Есть люди, которые думают, что стыд – это неестественное искажение чувств человека, рефлекс, привитый бесчеловечной жизнью.
Верно, что стыд – оборонительное чувство, эхо какой-то боязни, отзвук какого-то опасения за себя. Это вид скрытности, это сокрытие от других людей каких-то уголков своей жизни. И в любви людей есть целый мир таких уголков, которые они прячут от других, а то и друг от друга.
Звери не стыдятся, только на стадии человека в природе появился стыд. И то только тогда, когда человек вышел из первобытного состояния, когда он стал смутно избегать того, что его сближало с животными. И в этом оборонительном чувстве есть не только неестественная боязнь – она там, конечно, есть, – в нем есть и та инстинктивная боязнь за себя, которая нормальна, естественна для развитого человека.

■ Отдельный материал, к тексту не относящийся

-- ==== Sys2Proof/Machine/Core.lean ====
section
/-! DEFINITION. Sys2Proof/Machine/Core.lean: the machine the host reads. -/

def Sys2Proof.core : Host.Core :=
  { State := Sys2Proof.Machine.State
    Fault := Sys2Proof.Machine.Fault
    Refusal := Sys2Proof.Machine.Refusal
    step := Sys2Proof.Machine.step
    reset := Sys2Proof.Machine.State.reset }
end

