/-- R34, R44, R112, R116, R122: AMEND that names a lane: NO_CIRCUIT under an unknown tag, for a CLOSING record, and for
a position or lane that is not there; by the lane's state LANE_UNAVAILABLE, or LANE_CONFLICT on side A. A FREE lane, and
on side B one yielded by this side's own proposal, is taken by name and begins its run: in the UP phase as the
replacement, in the setup phase as the current lane, where a current lane still held leaves first as QUARANTINED. AMEND
without a lane is discarded for a position dropped or not there, and narrows any other: the position is dropped, its
current lane leaves as QUARANTINED, its replacement after it, and a host that had the circuit UP is told. -/
def Obligations.AmendTaken : Prop :=
  ∀ (s r : State) (q a : Seq) (g : Tag) (b l : Byte), s.InOrder q → r = s.counted a → s.Unmarked → r.CanSend →
    (r.matchTag g = none → ∀ o, exec (.amend q a g b o) s = .next (r.sent (.amendReply g b .noCircuit)))
    ∧ ∀ c x, r.matchTag g = some (c, x) →
      (x.state = .closing → ∀ o, exec (.amend q a g b o) s = .next (r.sent (.amendReply g b .noCircuit)))
      ∧ (x.role = .answer → x.live = true →
        (24 ≤ l.toNat ∨ (∀ p, x.positions[b.toNat]? = some p → p.dropped = true) →
          exec (.amend q a g b (some l)) s = .next (r.sent (.amendReply x.tag b .noCircuit)))
        ∧ ((∀ p, x.positions[b.toNat]? = some p → p.dropped = true) → exec (.amend q a g b none) s = .next r)
        ∧ (∀ p, x.positions[b.toNat]? = some p → p.dropped = false → r.NobodyWaits →
          ∃ t y, exec (.amend q a g b none) s = .next t ∧ t.circuit c = some y ∧ y.width = x.width - 1
            ∧ y.positions[b.toNat]? = some { p with
                dropped := true, repair := .none, current := none, replacement := none, attempts := 0, patience := none }
            ∧ (∀ i, p.current = some i → (t.lane i).state = .quarantined ∧ (t.lane i).place = none
                ∧ t.boundTo i = none
                ∧ (∀ w, (r.lane i).failure = some w → (t.lane i).localFence = true
                    ∧ .fence (byteOf i.val) (.failure w) ∈ t.placed)
                ∧ ((r.lane i).failure = none → (t.lane i).peerFence = true))
            ∧ (∀ k, p.replacement = some k → p.current ≠ some k → (r.lane k).state ≠ .quarantined → (r.lane k).Clean →
                (t.lane k).state = .free ∧ (t.lane k).place = none)
            ∧ (x.everUp = true → (r.port x.near).link ≠ .absent → (r.port x.near).notices.length < 14 →
                ∃ back, (t.port x.near).notices
                  = (r.port x.near).notices ++ .circuitNarrowed c (x.width - 1) :: back))
        ∧ ∀ p (i : LaneId), x.positions[b.toNat]? = some p → p.dropped = false → l.toNat = i.val →
          ((r.lane i).state ≠ .free → (r.lane i).state ≠ .claimed →
            exec (.amend q a g b (some l)) s = .next (r.sent (.amendReply x.tag b .laneUnavailable)))
          ∧ ((r.lane i).state = .claimed → r.side = .a →
            exec (.amend q a g b (some l)) s = .next (r.sent (.amendReply x.tag b .laneConflict)))
          ∧ ((r.lane i).state = .free → x.state = .up ∨ x.state = .repairing → p.replacement = none →
            ∃ t, exec (.amend q a g b (some l)) s = .next t
              ∧ (t.lane i).state = .training ∧ (t.lane i).place = some ⟨c, .replacement, b.toNat⟩
              ∧ (t.lane i).training = some (freshRecord r.params (r.lane i) 1)
              ∧ (∃ y, t.circuit c = some y ∧ y.state = .repairing
                ∧ y.positions[b.toNat]? = some { p with repair := .replacing, replacement := some i })
              ∧ t.pool = (r.pool.filter fun j => decide (j ≠ i))
              ∧ t.placed = r.placed ++ [.amendReply x.tag b .ok])
          ∧ ((r.lane i).state = .free ∨ (r.lane i).state = .claimed ∧ r.side = .b
                ∧ (∀ pl, (r.lane i).place = some pl → pl.slot ≠ c) →
            (x.state = .training ∧ (∀ o, p.current = some o → o ≠ i ∧ (r.lane o).failure = none
                ∧ (r.lane o).place = some ⟨c, .current, b.toNat⟩)
              ∨ (x.state = .up ∨ x.state = .repairing) ∧ p.replacement = none) →
            ∃ t y, exec (.amend q a g b (some l)) s = .next t ∧ t.circuit c = some y
              ∧ (t.lane i).state = .training ∧ (t.lane i).run = (r.lane i).run + 1
              ∧ (t.lane i).training = some (freshRecord r.params (r.lane i) 1)
              ∧ t.placed = r.placed ++ [.amendReply x.tag b .ok]
              ∧ ((r.lane i).state = .claimed → r.Yielded t i)
              ∧ (x.state = .training → y.state = .training
                ∧ (t.lane i).place = some ⟨c, .current, b.toNat⟩
                ∧ y.positions[b.toNat]? = some { p with repair := .replacing, current := some i }
                ∧ ∀ o, p.current = some o → (t.lane o).state = .quarantined ∧ (t.lane o).peerFence = true
                    ∧ (t.lane o).place = none)
              ∧ (x.state ≠ .training → y.state = .repairing
                ∧ (t.lane i).place = some ⟨c, .replacement, b.toNat⟩
                ∧ y.positions[b.toNat]? = some { p with repair := .replacing, replacement := some i })))
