/-! ### What each update leaves alone -/

/-! #### modLane -/

@[simp] theorem State.modLane_side (s : State) (i : LaneId) (f : Lane → Lane) : (s.modLane i f).side = s.side := rfl
@[simp] theorem State.modLane_loading (s : State) (i : LaneId) (f : Lane → Lane) : (s.modLane i f).loading = s.loading := rfl
@[simp] theorem State.modLane_params (s : State) (i : LaneId) (f : Lane → Lane) : (s.modLane i f).params = s.params := rfl
@[simp] theorem State.modLane_pool (s : State) (i : LaneId) (f : Lane → Lane) : (s.modLane i f).pool = s.pool := rfl
@[simp] theorem State.modLane_slots (s : State) (i : LaneId) (f : Lane → Lane) : (s.modLane i f).slots = s.slots := rfl
@[simp] theorem State.modLane_queue (s : State) (i : LaneId) (f : Lane → Lane) : (s.modLane i f).queue = s.queue := rfl
@[simp] theorem State.modLane_arrivals (s : State) (i : LaneId) (f : Lane → Lane) : (s.modLane i f).arrivals = s.arrivals := rfl
@[simp] theorem State.modLane_units (s : State) (i : LaneId) (f : Lane → Lane) : (s.modLane i f).units = s.units := rfl
@[simp] theorem State.modLane_dwellQueue (s : State) (i : LaneId) (f : Lane → Lane) : (s.modLane i f).dwellQueue = s.dwellQueue := rfl
@[simp] theorem State.modLane_sweepTimer (s : State) (i : LaneId) (f : Lane → Lane) : (s.modLane i f).sweepTimer = s.sweepTimer := rfl
@[simp] theorem State.modLane_sweepCount (s : State) (i : LaneId) (f : Lane → Lane) : (s.modLane i f).sweepCount = s.sweepCount := rfl
@[simp] theorem State.modLane_configPort (s : State) (i : LaneId) (f : Lane → Lane) : (s.modLane i f).configPort = s.configPort := rfl
@[simp] theorem State.modLane_partFrame (s : State) (i : LaneId) (f : Lane → Lane) : (s.modLane i f).partFrame = s.partFrame := rfl
@[simp] theorem State.modLane_losses (s : State) (i : LaneId) (f : Lane → Lane) : (s.modLane i f).losses = s.losses := rfl
@[simp] theorem State.modLane_seeking (s : State) (i : LaneId) (f : Lane → Lane) : (s.modLane i f).seeking = s.seeking := rfl
@[simp] theorem State.modLane_trunk (s : State) (i : LaneId) (f : Lane → Lane) : (s.modLane i f).trunk = s.trunk := rfl
@[simp] theorem State.modLane_lastLoss (s : State) (i : LaneId) (f : Lane → Lane) : (s.modLane i f).lastLoss = s.lastLoss := rfl
@[simp] theorem State.modLane_sessions (s : State) (i : LaneId) (f : Lane → Lane) : (s.modLane i f).sessions = s.sessions := rfl
@[simp] theorem State.modLane_sendQueue (s : State) (i : LaneId) (f : Lane → Lane) : (s.modLane i f).sendQueue = s.sendQueue := rfl
@[simp] theorem State.modLane_outstanding (s : State) (i : LaneId) (f : Lane → Lane) : (s.modLane i f).outstanding = s.outstanding := rfl
@[simp] theorem State.modLane_nextSeq (s : State) (i : LaneId) (f : Lane → Lane) : (s.modLane i f).nextSeq = s.nextSeq := rfl
@[simp] theorem State.modLane_expectedSeq (s : State) (i : LaneId) (f : Lane → Lane) : (s.modLane i f).expectedSeq = s.expectedSeq := rfl
@[simp] theorem State.modLane_mark (s : State) (i : LaneId) (f : Lane → Lane) : (s.modLane i f).mark = s.mark := rfl
@[simp] theorem State.modLane_retryCount (s : State) (i : LaneId) (f : Lane → Lane) : (s.modLane i f).retryCount = s.retryCount := rfl
@[simp] theorem State.modLane_silenceCount (s : State) (i : LaneId) (f : Lane → Lane) : (s.modLane i f).silenceCount = s.silenceCount := rfl
@[simp] theorem State.modLane_sentSinceTick (s : State) (i : LaneId) (f : Lane → Lane) : (s.modLane i f).sentSinceTick = s.sentSinceTick := rfl
@[simp] theorem State.modLane_badFrames (s : State) (i : LaneId) (f : Lane → Lane) : (s.modLane i f).badFrames = s.badFrames := rfl
@[simp] theorem State.modLane_retransmissions (s : State) (i : LaneId) (f : Lane → Lane) : (s.modLane i f).retransmissions = s.retransmissions := rfl
@[simp] theorem State.modLane_peerHeard (s : State) (i : LaneId) (f : Lane → Lane) : (s.modLane i f).peerHeard = s.peerHeard := rfl
@[simp] theorem State.modLane_clash (s : State) (i : LaneId) (f : Lane → Lane) : (s.modLane i f).clash = s.clash := rfl
@[simp] theorem State.modLane_peerEnable (s : State) (i : LaneId) (f : Lane → Lane) : (s.modLane i f).peerEnable = s.peerEnable := rfl
@[simp] theorem State.modLane_peerFences (s : State) (i : LaneId) (f : Lane → Lane) : (s.modLane i f).peerFences = s.peerFences := rfl
@[simp] theorem State.modLane_joinMask (s : State) (i : LaneId) (f : Lane → Lane) : (s.modLane i f).joinMask = s.joinMask := rfl
@[simp] theorem State.modLane_joinSent (s : State) (i : LaneId) (f : Lane → Lane) : (s.modLane i f).joinSent = s.joinSent := rfl
@[simp] theorem State.modLane_fenceChanges (s : State) (i : LaneId) (f : Lane → Lane) : (s.modLane i f).fenceChanges = s.fenceChanges := rfl
@[simp] theorem State.modLane_controlTimer (s : State) (i : LaneId) (f : Lane → Lane) : (s.modLane i f).controlTimer = s.controlTimer := rfl
@[simp] theorem State.modLane_txFrames (s : State) (i : LaneId) (f : Lane → Lane) : (s.modLane i f).txFrames = s.txFrames := rfl
@[simp] theorem State.modLane_sending (s : State) (i : LaneId) (f : Lane → Lane) : (s.modLane i f).sending = s.sending := rfl
@[simp] theorem State.modLane_ring (s : State) (i : LaneId) (f : Lane → Lane) : (s.modLane i f).ring = s.ring := rfl
@[simp] theorem State.modLane_nextEntry (s : State) (i : LaneId) (f : Lane → Lane) : (s.modLane i f).nextEntry = s.nextEntry := rfl
@[simp] theorem State.modLane_ports (s : State) (i : LaneId) (f : Lane → Lane) : (s.modLane i f).ports = s.ports := rfl
@[simp] theorem State.modLane_scratch (s : State) (i : LaneId) (f : Lane → Lane) : (s.modLane i f).scratch = s.scratch := rfl
@[simp] theorem State.modLane_pending (s : State) (i : LaneId) (f : Lane → Lane) : (s.modLane i f).pending = s.pending := rfl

Есть люди, которые готовы необъятно, паникерски расширить границы стыдливости; есть и такие, кто хотел бы чересчур сузить их (таких много на современном Западе). И то и другое зависит от развития личности: чем человечнее она, тем естественнее – без раздуваний – человек относится к стыдливости, к обереганию каких-то сторон своей интимной жизни от чужого вмешательства, от чужого любопытства. И ханжество и открытость нараспашку часто рождаются здесь изъянами в развитии личности – безликостью, отсталостью, неразвитостью в культуре чувств. Конечно, сами эти изъяны рождаются общественными изъянами – нравами пуританства или распутства. И все это в конечном счете говорит о еще невысоком уровне человечества, о том, что оно проходит только первые шаги своего пути к родовому состоянию, стоит на первых ступенях цивилизации.